Using Psychedelic Drugs to Get to Know Yourself - taylodl
https://www.vox.com/first-person/2018/2/19/16739386/ayahuasca-retreat-psychedelic-hallucination-meditation
======
firski
In a very long article he seems to be mentioning unwanted side effects only as
a small side note.

I find this rather harmful, and think journalists should know better.

I took LSD when I was 18, lured by stories of Steve Jobs and others and I had
the worst time of my time. Bad trip doesn't begin to describe it. It left me
with psychosis lasting 4 months and making me fail my first year at the
university.

I only began taking antypsychotic medication after one year, when my psychosis
was triggered again by marihuana.

Would I suffer psychosis without drugs? My psychiatrist doesn't believe so,
but it very well might have happened.

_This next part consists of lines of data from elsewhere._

-- ==== Sys2Proof/Machine/State.lean ====
section
/-! DEFINITION. The state of the device, as plain data: threads, warps, blocks and grids; caches, home slices and
translators; engines, tile sequencers and tenants; registers, queues and rings; power, telemetry and firmware. -/

namespace Sys2Proof.Machine

/-- Reasons for which a step stops the machine. The manual describes no state from which the part as a whole cannot go
on: a failed access is an error response, a page fault parks its party, a trap without a handler kills its block. -/
inductive Fault where
  /-- Raised by no meaning (safe): the type is closed, and every behaviour of the manual is an effect. -/
  | never
  deriving DecidableEq, Repr

/-- Reasons for which a step has no meaning. -/
inductive Refusal where
  /-- Raised by an arm of `exec` whose step has no meaning yet (safe: the run ends there). -/
  | notModelled (mnemonic : String)
  deriving DecidableEq, Repr

/-- Why a lane is in its state (R5; Table 20.6, field state). -/
inductive LaneSt where
  /-- Exited, or never started (R16). -/
  | exited
  | runnable
  /-- Waits at a `rejoin` that names mask `n` (R12). -/
  | rejoin (n : Nat)
  /-- Held at its park point by replay record `i` (R31). -/
  | faultPark (i : Nat)
  /-- Parked on a fetch fault of a page (R35, R323). -/
  | fetchPark (page : Nat)
  /-- Arrived at `bar` (R291). -/
  | bar
  /-- Arrived at `pbar`, `gbar` or `forkw` (R23, R27, R165). -/
  | boundary
  /-- Waits in `barw` while the phase bit of barrier `nb` equals `phi` (R145). -/
  | barw (nb : Nat) (phi : Bool)
  /-- Waits in `tagwt` (R74). -/
  | tagWait (all : Bool) (mask : DWord)
  /-- Waits in `waiton`, `fld` or on a FIFO port, for the requests of instruction number `g` (R28). -/
  | memWait (g : Nat)
  /-- Held by gather `g` until its sub-group is released (R78). -/
  | gath (g : Nat)
  /-- In the entry sequence of a trap handler until a clock (R318, R373). -/
  | entry (clock : Nat)
  deriving DecidableEq, Repr

/-- What keeps a runnable lane from issuing beyond registers and units. -/
inductive Hold where
  | none
  /-- Held at a release or fence operation (R97, R99). -/
  | fence (f : Nat)
  /-- Held by `choose` until the commit of a view completes (R171). -/
  | choose (v : Nat)
  /-- Held at `txe` until commit `c` is decided (R84). -/
  | commit (c : Nat)
  /-- Held at `cpyt` until its lasts are read (R285), or at issue for an engine slot (R284). -/
  | engine
  deriving DecidableEq, Repr

/-- An open transaction of a lane (R82): fallback, recorded reads and buffered writes by aligned 8-byte word. -/
structure Tx where
  fallback : PC
  reads : NatMap DWord
  writes : NatMap (DWord × BitVec 8)
  deriving DecidableEq, Repr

But why risk getting it triggered while
being under influence of powerful drugs and risking killing yourself?

(Under psychosis caused by Marihuana I almost jumped out of a high
construction building)

Sorry for stupid rant, just wished journalists had some integrity and would
not lightly promote illegal substances that have real social cost on users.
(From my talks with psychiatrists in psychiatric ward, a lot of users come
with psychosis triggered by marihuana/amphetamine/mephedrone use)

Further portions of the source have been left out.